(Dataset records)
####

-- ==== Sys2Proof/Laws/UpdLink.lean ====
section
/-! SUPPORT. What the operations of Machine/Link.lean change: one lemma for each, that its result differs from its state at most in the parts named,
and that what only grows has not gone back. -/

namespace Sys2Proof.Machine

theorem upd_announceClaim (claimant : Nat) (s : State) : Upd [.lnk] s (announceClaim claimant s) := by
  unfold announceClaim
  repeat' (first
    | with_reducible assumption
    | with_reducible exact Upd.refl _ _
    | (show subParts _ _ = true; rfl)
    | with_reducible apply Upd.ite
    | with_reducible apply Upd.comp (upd_modLnk _ _)
    | split)

theorem upd_beaconHeard (f : AcFrame) (hop : Nat) (s : State) : Upd [.lnk] s (beaconHeard f hop s) := by
  unfold beaconHeard
  repeat' (first
    | with_reducible assumption
    | with_reducible exact Upd.refl _ _
    | (show subParts _ _ = true; rfl)
    | with_reducible apply Upd.ite
    | with_reducible apply Upd.comp (upd_modLnk _ _)
    | split)

theorem upd_sendCollect (s : State) : Upd [.lnk] s (sendCollect s) := by
  unfold sendCollect
  repeat' (first
    | with_reducible assumption
    | with_reducible exact Upd.refl _ _
    | (show subParts _ _ = true; rfl)
    | with_reducible apply Upd.ite
    | with_reducible apply Upd.comp (upd_lnkTo _ _ _ _)
    | split)

theorem upd_linkBoundary (s : State) : Upd [.phy, .lnk] s (linkBoundary s) := by
  unfold linkBoundary
  repeat' (first
    | with_reducible assumption
    | with_reducible exact Upd.refl _ _
    | (show subParts _ _ = true; rfl)
    | with_reducible apply Upd.ite
    | with_reducible apply Upd.comp (upd_modLnk _ _)
    | with_reducible apply Upd.comp (upd_mapsBoundary _)
    | with_reducible apply Upd.comp (upd_sendCollect _)
    | split)

theorem upd_followParent (n : Neigh) (s : State) : Upd [.lnk] s (followParent n s) := by
  unfold followParent
  repeat' (first
    | with_reducible assumption
    | with_reducible exact Upd.refl _ _
    | (show subParts _ _ = true; rfl)
    | with_reducible apply Upd.ite
    | with_reducible apply Upd.comp (upd_modLnk _ _)
    | split)

theorem upd_setIsland (on : Bool) (s : State) : Upd [.lnk, .ev, .sen] s (setIsland on s) := by
  unfold setIsland
  repeat' (first
    | with_reducible assumption
    | with_reducible exact Upd.refl _ _
    | (show subParts _ _ = true; rfl)
    | with_reducible apply Upd.ite
    | with_reducible apply Upd.comp (upd_modLnk _ _)
    | with_reducible apply Upd.comp (upd_raise _ _ _ _ _)
    | split)

theorem upd_chooseAgain (s : State) : Upd [.lnk, .ev, .sen] s (chooseAgain s) := by
  unfold chooseAgain
  repeat' (first
    | with_reducible assumption
    | with_reducible exact Upd.refl _ _
    | (show subParts _ _ = true; rfl)
    | with_reducible apply Upd.ite
    | with_reducible apply Upd.comp (upd_modLnk _ _)
    | with_reducible apply Upd.comp (upd_raise _ _ _ _ _)
    | with_reducible apply Upd.comp (upd_followParent _ _)
    | with_reducible apply Upd.comp (upd_setIsland _ _)
    | split)

theorem upd_linkReset (s : State) : Upd [.phy, .lnk, .share] s (linkReset s) := by
  unfold linkReset
  repeat' (first
    | with_reducible assumption
    | with_reducible exact Upd.refl _ _
    | (show subParts _ _ = true; rfl)
    | with_reducible apply Upd.ite
    | with_reducible apply Upd.comp (upd_modLnk _ _)
    | with_reducible apply Upd.comp (upd_shareReset _)
    | with_reducible apply Upd.comp (upd_fctrAtRun _)
    | with_reducible apply Upd.comp (upd_phyReset _)
    | split)

theorem upd_commitWith (peer : Nat) (q : Nat) (sending : Bool) (gens : List Nat) (s : State) : Upd [.phy, .lnk, .ev, .sen] s (commitWith peer q sending gens s) := by
  unfold commitWith
  repeat' (first
    | with_reducible assumption
    | with_reducible exact Upd.refl _ _
    | (show subParts _ _ = true; rfl)
    | with_reducible apply Upd.ite
    | (with_reducible apply Upd.foldl; intro u a hu)
    | with_reducible apply Upd.comp (upd_commitMaps _ _ _ _ _)
    | with_reducible apply Upd.comp (upd_modNeigh _ _ _)
    | with_reducible apply Upd.comp (upd_raise _ _ _ _ _)
    | split)

theorem upd_toListen (s : State) : Upd [.lnk, .ev, .sen] s (toListen s) := by
  unfold toListen
  repeat' (first
    | with_reducible assumption
    | with_reducible exact Upd.refl _ _
    | (show subParts _ _ = true; rfl)
    | with_reducible apply Upd.ite
    | with_reducible apply Upd.comp (upd_modLnk _ _)
    | with_reducible apply Upd.comp (upd_setIsland _ _)
    | split)

theorem upd_coordStops (new : Nat) (s : State) : Upd [.lnk, .ev, .sen] s (coordStops new s) := by
  unfold coordStops
  repeat' (first
    | with_reducible assumption
    | with_reducible exact Upd.refl _ _
    | (show subParts _ _ = true; rfl)
    | with_reducible apply Upd.ite
    | with_reducible apply Upd.comp (upd_toListen _)
    | with_reducible apply Upd.comp (upd_raise _ _ _ _ _)
    | split)

theorem upd_execAcradAckRx (node : Nat) (fseq : Nat) (status : Nat) (q : Fin 48) (s : State) : ∃ u, execAcradAckRx node fseq status q s = .next u ∧ Upd [.phy, .lnk, .ev, .sen] s u := by
  unfold execAcradAckRx
  refine ⟨_, rfl, ?_⟩
  repeat' (first
    | with_reducible assumption
    | with_reducible exact Upd.refl _ _
    | (show subParts _ _ = true; rfl)
    | with_reducible apply Upd.ite
    | with_reducible apply Upd.comp (upd_modLnk _ _)
    | with_reducible apply Upd.comp (upd_txFailed _ _)
    | with_reducible apply Upd.comp (upd_blockResults _ _ _)
    | with_reducible apply Upd.comp (upd_modNeigh _ _ _)
    | with_reducible apply Upd.comp (upd_commitWith _ _ _ _ _)
    | split)

theorem upd_execBeaconRelay (f : AcFrame) (s : State) : ∃ u, execBeaconRelay f s = .next u ∧ Upd [.phy] s u := by
  unfold execBeaconRelay
  refine ⟨_, rfl, ?_⟩
  repeat' (first
    | with_reducible assumption
    | with_reducible exact Upd.refl _ _
    | (show subParts _ _ = true; rfl)
    | with_reducible apply Upd.ite
    | with_reducible apply Upd.comp (upd_relayFrame _ _ _ _ _ _)
    | split)

theorem upd_execBeaconRx (f : AcFrame) (hop : Nat) (s : State) : ∃ u, execBeaconRx f hop s = .next u ∧ Upd [.phy, .lnk, .ev, .sen] s u := by
  unfold execBeaconRx
  refine ⟨_, rfl, ?_⟩
  repeat' (first
    | with_reducible assumption
    | with_reducible exact Upd.refl _ _
    | (show subParts _ _ = true; rfl)
    | with_reducible apply Upd.ite
    | with_reducible apply Upd.comp (upd_lnkAccept _ _)
    | with_reducible apply Upd.comp (upd_coordStops _ _)
    | with_reducible apply Upd.comp (upd_beaconHeard _ _ _)
    | with_reducible apply Upd.comp (Upd.eqR (upd_lnkAccept _ _ ) (by with_reducible assumption))
    | split)

theorem upd_execBeaconSend (s : State) : ∃ u, execBeaconSend s = .next u ∧ Upd [.phy, .lnk, .ev, .sen] s u := by
  unfold execBeaconSend
  refine ⟨_, rfl, ?_⟩
  repeat' (first
    | with_reducible assumption
    | with_reducible exact Upd.refl _ _
    | (show subParts _ _ = true; rfl)
    | with_reducible apply Upd.ite
    | with_reducible apply Upd.comp (upd_modLnk _ _)
    | with_reducible apply Upd.comp (upd_sendBroadcast _ _ _ _)
    | split)

theorem upd_holdBundle (e : Nat) (ds : List Demand) (s : State) : Upd [.lnk, .share, .ev, .sen] s (holdBundle e ds s) := by
  unfold holdBundle
  repeat' (first
    | with_reducible assumption
    | with_reducible exact Upd.refl _ _
    | (show subParts _ _ = true; rfl)
    | with_reducible apply Upd.ite
    | with_reducible apply Upd.comp (upd_modLnk _ _)
    | with_reducible apply Upd.comp (upd_allocCompute _ _ _)
    | split)

theorem upd_execBundleClose (s : State) : ∃ u, execBundleClose s = .next u ∧ Upd [.lnk, .share, .ev, .sen] s u := by
  unfold execBundleClose
  refine ⟨_, rfl, ?_⟩
  repeat' (first
    | with_reducible assumption
    | with_reducible exact Upd.refl _ _
    | (show subParts _ _ = true; rfl)
    | with_reducible apply Upd.ite
    | with_reducible apply Upd.comp (upd_modLnk _ _)
    | with_reducible apply Upd.comp (upd_holdBundle _ _ _)
    | split)

theorem upd_execBundleSeg (f : AcFrame) (s : State) : ∃ u, execBundleSeg f s = .next u ∧ Upd [.phy, .lnk, .share, .ev, .sen] s u := by
  unfold execBundleSeg
  refine ⟨_, rfl, ?_⟩
  repeat' (first
    | with_reducible assumption
    | with_reducible exact Upd.refl _ _
    | (show subParts _ _ = true; rfl)
    | with_reducible apply Upd.ite
    | with_reducible apply Upd.comp (upd_modLnk _ _)
    | with_reducible apply Upd.comp (upd_lnkAccept _ _)
    | with_reducible apply Upd.comp (upd_relayFrame _ _ _ _ _ _)
    | with_reducible apply Upd.comp (upd_holdBundle _ _ _)
    | with_reducible apply Upd.comp (Upd.eqR (upd_lnkAccept _ _ ) (by with_reducible assumption))
    | split)

theorem upd_execBundleSegmentSend (g : Fin 3) (s : State) : ∃ u, execBundleSegmentSend g s = .next u ∧ Upd [.phy, .lnk, .ev, .sen] s u := by
  unfold execBundleSegmentSend
  refine ⟨_, rfl, ?_⟩
  repeat' (first
    | with_reducible assumption
    | with_reducible exact Upd.refl _ _
    | (show subParts _ _ = true; rfl)
    | with_reducible apply Upd.ite
    | with_reducible apply Upd.comp (upd_modLnk _ _)
    | with_reducible apply Upd.comp (upd_sendBroadcast _ _ _ _)
    | split)

theorem upd_forwardTo (dst : Nat) (kind : Nat) (f : AcFrame) (body : List Nat) (s : State) : Upd [.lnk, .ev, .sen] s (forwardTo dst kind f body s) := by
  unfold forwardTo
  repeat' (first
    | with_reducible assumption
    | with_reducible exact Upd.refl _ _
    | (show subParts _ _ = true; rfl)
    | with_reducible apply Upd.ite
    | with_reducible apply Upd.comp (upd_lnkDrop _ _ _)
    | with_reducible apply Upd.comp (upd_lnkQueue _ _)
    | split)

theorem upd_takeMsg {P : List Part} {s0 : State} (kind : Nat) (f : AcFrame) (act : List Nat → State → State) (s : State)
    (hs : subParts [.phy, .lnk, .ev, .sen] P = true) (hf : ∀ b t, Upd P s0 t → Upd P s0 (act b t)) (h : Upd P s0 s) :
    Upd P s0 (takeMsg kind f act s) := by
  unfold takeMsg
  have h1 := Upd.comp2 (upd_lnkAccept f s) (by rfl) hs h
  split
  · rename_i heq
    rw [heq] at h1
    exact h1
  · rename_i heq
    rw [heq] at h1
    have h2 := Upd.comp2 (upd_reassemble f _) (by rfl) hs h1
    split
    · rename_i heq
      rw [heq] at h2
      exact h2
    · rename_i heq
      rw [heq] at h2
      split
      · refine Upd.ite (Upd.comp2 (upd_modLnk _ _) (by decide) hs h2) (hf _ _ (Upd.foldl (fun u a hu => ?_) (Upd.comp2 (upd_modLnk _ _) (by decide) hs h2)))
        exact Upd.comp2 (upd_forwardTo _ _ _ _ _) (by rfl) hs hu
      · split
        · exact hf _ _ h2
        · split
          · exact Upd.comp2 (upd_forwardTo _ _ _ _ _) (by rfl) hs h2
          · exact Upd.comp2 (upd_lnkDrop _ _ _) (by rfl) hs h2

theorem upd_keepDemand (d : Demand) (s : State) : Upd [.lnk] s (keepDemand d s) := by
  unfold keepDemand
  repeat' (first
    | with_reducible assumption
    | with_reducible exact Upd.refl _ _
    | (show subParts _ _ = true; rfl)
    | with_reducible apply Upd.ite
    | with_reducible apply Upd.comp (upd_modLnk _ _)
    | split)

theorem upd_takeCountSeen (node : Nat) (seen : Nat) (s : State) : Upd [.lnk, .ev, .sen] s (takeCountSeen node seen s) := by
  unfold takeCountSeen
  repeat' (first
    | with_reducible assumption
    | with_reducible exact Upd.refl _ _
    | (show subParts _ _ = true; rfl)
    | with_reducible apply Upd.ite
    | with_reducible apply Upd.comp (upd_modLnk _ _)
    | with_reducible apply Upd.comp (upd_raise _ _ _ _ _)
    | split)

theorem upd_execCollectMsg (f : AcFrame) (s : State) : ∃ u, execCollectMsg f s = .next u ∧ Upd [.phy, .lnk, .ev, .sen] s u := by
  unfold execCollectMsg
  refine ⟨_, rfl, ?_⟩
  repeat' (first
    | with_reducible assumption
    | with_reducible exact Upd.refl _ _
    | (show subParts _ _ = true; rfl)
    | with_reducible apply Upd.ite
    | (with_reducible apply Upd.foldl; intro u a hu)
    | with_reducible apply Upd.comp (upd_modLnk _ _)
    | with_reducible apply upd_takeMsg
    | with_reducible apply Upd.comp (upd_keepDemand _ _)
    | with_reducible apply Upd.comp (upd_announceClaim _ _)
    | with_reducible apply Upd.comp (upd_takeCountSeen _ _ _)
    | split
    | intro _ _ _)

theorem upd_toCoord (s : State) : Upd [.lnk, .ev, .sen] s (toCoord s) := by
  unfold toCoord
  repeat' (first
    | with_reducible assumption
    | with_reducible exact Upd.refl _ _
    | (show subParts _ _ = true; rfl)
    | with_reducible apply Upd.ite
    | with_reducible apply Upd.comp (upd_modLnk _ _)
    | with_reducible apply Upd.comp (upd_setIsland _ _)
    | split)

theorem upd_execCoordinationHandover (s : State) : ∃ u, execCoordinationHandover s = .next u ∧ Upd [.lnk, .ev, .sen] s u := by
  unfold execCoordinationHandover
  refine ⟨_, rfl, ?_⟩
  repeat' (first
    | with_reducible assumption
    | with_reducible exact Upd.refl _ _
    | (show subParts _ _ = true; rfl)
    | with_reducible apply Upd.ite
    | with_reducible apply Upd.comp (upd_modLnk _ _)
    | with_reducible apply Upd.comp (upd_coordStops _ _)
    | with_reducible apply Upd.comp (upd_toCoord _)
    | with_reducible apply Upd.comp (upd_raise _ _ _ _ _)
    | split)

theorem upd_execCoordinatorTakeover (s : State) : ∃ u, execCoordinatorTakeover s = .next u ∧ Upd [.lnk, .ev, .sen] s u := by
  unfold execCoordinatorTakeover
  refine ⟨_, rfl, ?_⟩
  repeat' (first
    | with_reducible assumption
    | with_reducible exact Upd.refl _ _
    | (show subParts _ _ = true; rfl)
    | with_reducible apply Upd.ite
    | with_reducible apply Upd.comp (upd_toCoord _)
    | with_reducible apply Upd.comp (upd_raise _ _ _ _ _)
    | split)

theorem upd_tryJoin (s : State) : Upd [.lnk, .ev, .sen] s (tryJoin s) := by
  unfold tryJoin
  repeat' (first
    | with_reducible assumption
    | with_reducible exact Upd.refl _ _
    | (show subParts _ _ = true; rfl)
    | with_reducible apply Upd.ite
    | with_reducible apply Upd.comp (upd_modLnk _ _)
    | with_reducible apply Upd.comp (upd_raiseIf _ _ _ _ _ _)
    | with_reducible apply Upd.comp (upd_setIsland _ _)
    | with_reducible apply Upd.comp (upd_followParent _ _)
    | with_reducible apply Upd.comp (upd_raise _ _ _ _ _)
    | (extract_lets +onlyGivenNames x; first
        | (refine Upd.cut (P := [.lnk, .ev, .sen]) (s := s) (x := x) ?_ ?_; (revert x; change Upd _ _ _); rotate_left; intro hx; clear_value x)
        | (refine Upd.cutL (P := [.lnk, .ev, .sen]) (s := s) (x := x) ?_ ?_; (revert x; change Upd _ _ _); rotate_left; intro hx; clear_value x)
        | (refine Upd.cutR (P := [.lnk, .ev, .sen]) (s := s) (x := x) ?_ ?_; (revert x; change Upd _ _ _); rotate_left; intro hx; clear_value x)
        | clear_value x)
    | split)

theorem upd_keepParent (s : State) : Upd [.lnk, .ev, .sen] s (keepParent s) := by
  unfold keepParent
  repeat' (first
    | with_reducible assumption
    | with_reducible exact Upd.refl _ _
    | (show subParts _ _ = true; rfl)
    | with_reducible apply Upd.ite
    | with_reducible apply Upd.comp (upd_raise _ _ _ _ _)
    | with_reducible apply Upd.comp (upd_followParent _ _)
    | split)

theorem upd_linkEpoch (s : State) : Upd [.lnk, .ev, .sen] s (linkEpoch s) := by
  unfold linkEpoch
  repeat' (first
    | with_reducible assumption
    | with_reducible exact Upd.refl _ _
    | (show subParts _ _ = true; rfl)
    | with_reducible apply Upd.ite
    | with_reducible apply Upd.comp (upd_modLnk _ _)
    | with_reducible apply Upd.comp (upd_tryJoin _)
    | with_reducible apply Upd.comp (upd_keepParent _)
    | split)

####

## About this task
What are the lines, exactly as written above, from the line with "theorem upd_execCollectMsg (f" to the line with "(upd_announceClaim _ _)", both included? Output only those.

## Solution for this task
theorem upd_execCollectMsg (f : AcFrame) (s : State) : ∃ u, execCollectMsg f s = .next u ∧ Upd [.phy, .lnk, .ev, .sen] s u := by
  unfold execCollectMsg
  refine ⟨_, rfl, ?_⟩
  repeat' (first
    | with_reducible assumption
    | with_reducible exact Upd.refl _ _
    | (show subParts _ _ = true; rfl)
    | with_reducible apply Upd.ite
    | (with_reducible apply Upd.foldl; intro u a hu)
    | with_reducible apply Upd.comp (upd_modLnk _ _)
    | with_reducible apply upd_takeMsg
    | with_reducible apply Upd.comp (upd_keepDemand _ _)
    | with_reducible apply Upd.comp (upd_announceClaim _ _)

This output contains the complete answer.